One of the issues raised in the telephone interview with Mathews was the place of virtuosity in electronic music. The following night pianists David Rosenboom and Chris Brown and trombonist George Lewis gave athletic lessons in the continuing power of sheer note production.

Rosenboom, new dean of the CalArts School of Music, offered Part VI of his “Systems of Judgment.” Seated at a MIDI piano and surrounded by electronic gear, Rosenboom pounded out a complex array of multi-stylistic passages, extended by computer commentary.

Stepping out from the audience, Lewis injected a dry, welcome humor into the proceedings, and then blew a wide if not infallibly mesmerizing range of passage work from his trombone. He circled around his listeners, his orotund efforts tripping embellished echoes from his computer setup.

Lewis and Rosenboom later combined in a long, often frenzied free-jazz improvisation.
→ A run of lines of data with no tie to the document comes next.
/-- Any slot at any code position: the instruction it holds, a dictionary code as `dictionaryCode`, or a subcode. -/
def decodeSlot (w : Word) (pos : Nat) : Dec :=
  match slotCheck w pos with
  | some sub => .error sub
  | none => if slotKind w = .dict then .ok (.dictionaryCode w pos) else decodeWord w

/-! ### Encoding -/

/-- The slot of an instruction, from the encoding tables (R59 to R68); a dictionary code's slot is itself, and
events of the machine have no encoding. -/
def encode : Instr → Option Word
  | .iadd o => some (packL3 (encL3AB 0x00 o))
  | .isub o => some (packL3 (encL3AB 0x01 o))
  | .iadc o => some (packL3 (encL3ABK 0x02 o))
  | .isbc o => some (packL3 (encL3ABK 0x03 o))
  | .imul o => some (packL3 (encL3AB 0x04 o))
  | .imulh o => some (packL3 (encL3ABU 0x05 o))
  | .imad o => some (packL3 (encL3ABC 0x06 o))
  | .imin o => some (packL3 (encL3ABU 0x07 o))
  | .imax o => some (packL3 (encL3ABU 0x08 o))
  | .iabs o => some (packL3 (encL3A 0x09 o))
  | .icmp o => some (packL3 (encL3Cmp 0x0A o))
  | .and o => some (packL3 (encL3AB 0x0B o))
  | .or o => some (packL3 (encL3AB 0x0C o))
  | .xor o => some (packL3 (encL3AB 0x0D o))
  | .andn o => some (packL3 (encL3AB 0x0E o))
  | .shl o => some (packL3 (encL3AB 0x0F o))
  | .shr o => some (packL3 (encL3AB 0x10 o))
  | .sar o => some (packL3 (encL3AB 0x11 o))
  | .rol o => some (packL3 (encL3AB 0x12 o))
  | .bfx o => some (packL3 (encL3ABU 0x13 o))
  | .bfi o => some (packL3 (encL3ABC 0x14 o))
  | .popc o => some (packL3 (encL3A 0x15 o))
  | .clz o => some (packL3 (encL3A 0x16 o))
  | .brev o => some (packL3 (encL3A 0x17 o))
  | .sel o => some (packL3 (encL3Sel 0x18 o))
  | .mov o => some (packL3 (encL3B 0x19 o))
  | .iadd64 o => some (packL3 (encL3AB64 0x1A o))
  | .isub64 o => some (packL3 (encL3AB64 0x1B o))
  | .imulw o => some (packL3 (encL3Imulw 0x1C o))
  | .lea o => some (packL3 (encL3Lea 0x1D o))
  | .icmp64 o => some (packL3 (encL3Cmp64 0x1E o))
  | .fadd o => some (packL3 (encL3FAB 0x40 o))
  | .fsub o => some (packL3 (encL3FAB 0x41 o))
  | .fmul o => some (packL3 (encL3FAB 0x42 o))
  | .ffma o => some (packL3 (encL3FABC 0x43 o))
  | .fmin o => some (packL3 (encL3FABX 0x44 o))
  | .fmax o => some (packL3 (encL3FABX 0x45 o))
  | .fcmp o => some (packL3 (encL3Fcmp 0x46 o))
  | .fneg o => some (packL3 (encL3FAX 0x47 o))
  | .fabs o => some (packL3 (encL3FAX 0x48 o))
  | .frcp o => some (packL3 (encL3FA 0x49 o))
  | .frsq o => some (packL3 (encL3FA 0x4A o))
  | .fsqrt o => some (packL3 (encL3FA 0x4B o))
  | .fdiv o => some (packL3 (encL3FAB 0x4C o))
  | .fexp2 o => some (packL3 (encL3FA 0x4D o))
  | .flog2 o => some (packL3 (encL3FA 0x4E o))
  | .frnd o => some (packL3 (encL3FA 0x4F o))
  | .fclass o => some (packL3 (encL3FAX 0x50 o))
  | .fscalb o => some (packL3 (encL3FAB 0x51 o))
  | .hadd2 o => some (packL3 (encL3FAB 0x52 o))
  | .hmul2 o => some (packL3 (encL3FAB 0x53 o))
  | .hfma2 o => some (packL3 (encL3FABC 0x54 o))
  | .bfma2 o => some (packL3 (encL3FABC 0x55 o))
  | .bdot2 o => some (packL3 (encL3FABC 0x56 o))
  | .cvtfi o => some (packL3 (encL3CvtU 0x58 o))
  | .cvtif o => some (packL3 (encL3CvtU 0x59 o))
  | .cvtfh o => some (packL3 (encL3FAB 0x5A o))
  | .cvthf o => some (packL3 (encL3CvtSel 1 0x5B o))
  | .cvtfb o => some (packL3 (encL3FAB 0x5C o))
  | .cvtbf o => some (packL3 (encL3CvtSel 1 0x5D o))
  | .cvtf8 o => some (packL3 (encL3CvtF8 0x5E o))
  | .cvt8f o => some (packL3 (encL3CvtSel 2 0x5F o))
  | .cvtf4 o => some (packL3 (encL3CvtF4 0x60 o))
  | .cvt4f o => some (packL3 (encL3CvtSel 3 0x61 o))
  | .sclq o => some (packL3 (encL3Sclq 0x62 o))
  | .sclf o => some (packL3 (encL3CvtSel 2 0x63 o))
  | .perm o => some (packL3 (encL3Perm 0x80 o))
  | .xmov o => some (packL3 (encL3Xmov 0x81 o))
  | .vote o => some (packL3 (encL3Vote 0x82 o))
  | .matchv o => some (packL3 (encL3Match 0x83 o))
  | .redux o => some (packL3 (encL3Redux 0x84 o))
  | .scanx o => some (packL3 (encL3Scan 0x85 o))
  | .v2s o => some (packL3 (encL3V2s 0x86 o))
  | .vsrd o => some (packL3 (encL3Vsrd 0x87 o))
  | .atom o => some (packL3 (encL3Atom 0xB0 o))
  | .atom64 o => some (packL3 (encL3Atom64 0xB1 o))
  | .acas o => some (packL3 (encL3Acas 0xB2 o))
  | .acas64 o => some (packL3 (encL3Acas64 0xB3 o))
  | .red o => some (packL3 (encL3Red 0xB4 o))
  | .ctake o => some (packL3 (encL3Ctake 0xC0 o))
  | .cgive o => some (packL3 (encL3Cgive 0xC1 o))
  | .cpeek o => some (packL3 (encL3Cread 0xC2 o))
  | .croll o => some (packL3 (encL3Cread 0xC3 o))
  | .kvapp o => some (packL3 (encL3KvApp 0xC8 o))
  | .kvmap o => some (packL3 (encL3KvMap 0xC9 o))
  | .kvshare o => some (packL3 (encL3KvShare 0xCA o))
  | .kvdrop o => some (packL3 (encL3KvDrop 0xCB o))
  | .kvcow o => some (packL3 (encL3KvCow 0xCC o))
  | .rsmp o => some (packL3 (encL3Rsmp 0xD0 o))
  | .accrd o => some (packL3 (encL3Accrd 0xE0 o))
  | .accwr o => some (packL3 (encL3Accwr 0xE1 o))
  | .iaddi o => some (packLI (encLII 0x20 o))
  | .imuli o => some (packLI (encLII 0x21 o))
  | .andi o => some (packLI (encLII 0x22 o))
  | .ori o => some (packLI (encLII 0x23 o))
  | .xori o => some (packLI (encLII 0x24 o))
  | .shli o => some (packLI (encLIIsh 0x25 o))
  | .shri o => some (packLI (encLIIsh 0x26 o))
  | .sari o => some (packLI (encLIIsh 0x27 o))
  | .icmpi o => some (packLI (encLICmpI 0x28 o))
  | .movi o => some (packLI (encLIMovi 0x29 o))
  | .movhi o => some (packLI (encLIMovhi 0x2A o))
  | .leai o => some (packLI (encLII64 0x2B o))
  | .fence o => some (packLI (encLIFence 0xB8 o))
  | .ld o => some (packLM (encLMLoad 0xA0 o))
  | .ldb o => some (packLM (encLMLoad 0xA1 o))
  | .st o => some (packLM (encLMStore 0xA2 o))
  | .lds o => some (packLM (encLMLds 0xA3 o))
  | .sts o => some (packLM (encLMSts 0xA4 o))
  | .ldf o => some (packLM (encLMLdf 0xA5 o))
  | .ste o => some (packLM (encLMSte 0xA6 o))
  | .ldw o => some (packLM (encLMLdf 0xA7 o))
  | .prf o => some (packLM (encLMPrf 0xA8 o))
  | .cwb o => some (packLM (encLMCwb 0xA9 o))
  | .pgdrop o => some (packLM (encLMPgdrop 0xAA o))
  | .satom o => some (packLM (encLMSatom 0xB5 o))
  | .sadd o => some (packS (encSSAB 0x00 o))
  | .ssub o => some (packS (encSSAB 0x01 o))
  | .smul o => some (packS (encSSAB 0x02 o))
  | .sand o => some (packS (encSSAB 0x03 o))
  | .sor o => some (packS (encSSAB 0x04 o))
  | .sxor o => some (packS (encSSAB 0x05 o))
  | .sshl o => some (packS (encSSAB 0x06 o))
  | .sshr o => some (packS (encSSAB 0x07 o))
  | .ssar o => some (packS (encSSAB 0x08 o))
  | .scmp o => some (packS (encSSCmp 0x09 o))
  | .smov o => some (packS (encSSA 0x0A o))
  | .saddi o => some (packS (encSSAI 0x0B o))
  | .smovi o => some (packS (encSSI 0x0C o))
  | .smovhi o => some (packS (encSSI 0x0D o))
  | .sld o => some (packS (encSSAI 0x0E o))
  | .sst o => some (packS (encSSst 0x0F o))
  | .srd o => some (packS (encSSrd 0x10 o))
  | .swr o => some (packS (encSSwr 0x11 o))
  | .scmpi o => some (packS (encSSCmpI 0x12 o))
  | .bra o => some (packS (encSBra 0x20 o))
  | .bras o => some (packS (encSBra 0x21 o))
  | .brx o => some (packS (encSBrx 0x22 o))
  | .call o => some (packS (encSCall 0x23 o))
  | .ret o => some (packS (encSBrx 0x24 o))
  | .join o => some (packS (encSBar 0x25 o))
  | .meet o => some (packS (encSBar 0x26 o))
  | .yield o => some (packS (encSG 0x27 o))
  | .exit o => some (packS (encSG 0x28 o))
  | .nap o => some (packS (encSNap 0x29 o))
  | .bar o => some (packS (encSBedBar 0x2A o))
  | .arrv o => some (packS (encSArrv 0x2B o))
  | .waitb o => some (packS (encSWaitb 0x2C o))
  | .spawn o => some (packS (encSSpawn 0x2D o))
  | .trig o => some (packS (encSG 0x2E o))
  | .dwait o => some (packS (encSG 0x2F o))
  | .mma o => some (packS (encSMma 0x40 o))
  | .mmaloop o => some (packS (encSMma 0x41 o))
  | .accz o => some (packS (encSAccz 0x42 o))
  | .accst o => some (packS (encSAccst 0x43 o))
  | .accldm o => some (packS (encSAccldm 0x44 o))
  | .xcopy o => some (packS (encSCopy 0x48 o))
  | .xgather o => some (packS (encSCopy 0x49 o))
  | .xfill o => some (packS (encSCopy 0x4A o))
  | .xscat o => some (packS (encSCopy 0x4B o))
  | .resv o => some (packS (encSResv 0x50 o))
  | .resvx o => some (packS (encSResv 0x51 o))
  | .trap o => some (packS (encSTrap 0x60 o))
  | .rte o => some (packS (encSG 0x61 o))
  | .bkpt o => some (packS (encSG 0x62 o))
  | .frmrd o => some (packS (encSFrmrd 0x63 o))
  | .frmwr o => some (packS (encSFrmwr 0x64 o))
  | .dictionaryCode slot _ => some slot
  | _ => none

/-- The instruction the decoder reads from the table's numbering of a slot: bit 0 is bit 0 of the slot; every
instruction is one 64-bit slot (R55), so bits above `nbits` are 0. -/
def decodeTableWord (nbits w : Nat) : Option Instr :=
  match decodeSlot (BitVec.ofNat 64 (w % 2 ^ nbits)) 0 with
  | .ok i => some i
  | .error _ => none

end Sys2Proof
end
Their tremendous outpourings left both computer systems sounding wan indeed in comparison to the live fireworks.

Brown proved equally commanding at the piano keyboard in his glib pop vehicle “Hall of Mirrors,” and raised the reactive role of his electronics to an almost formative level.

At the end came an excerpt from Morton Subotnick’s “Hungers,” the technological tour de force of the 1987 Los Angeles Festival. Joan La Barbara crooned and cried intensely, creating a powerful emotional vacuum, filled with brooding, lyric austerity by cellist Erika Duke.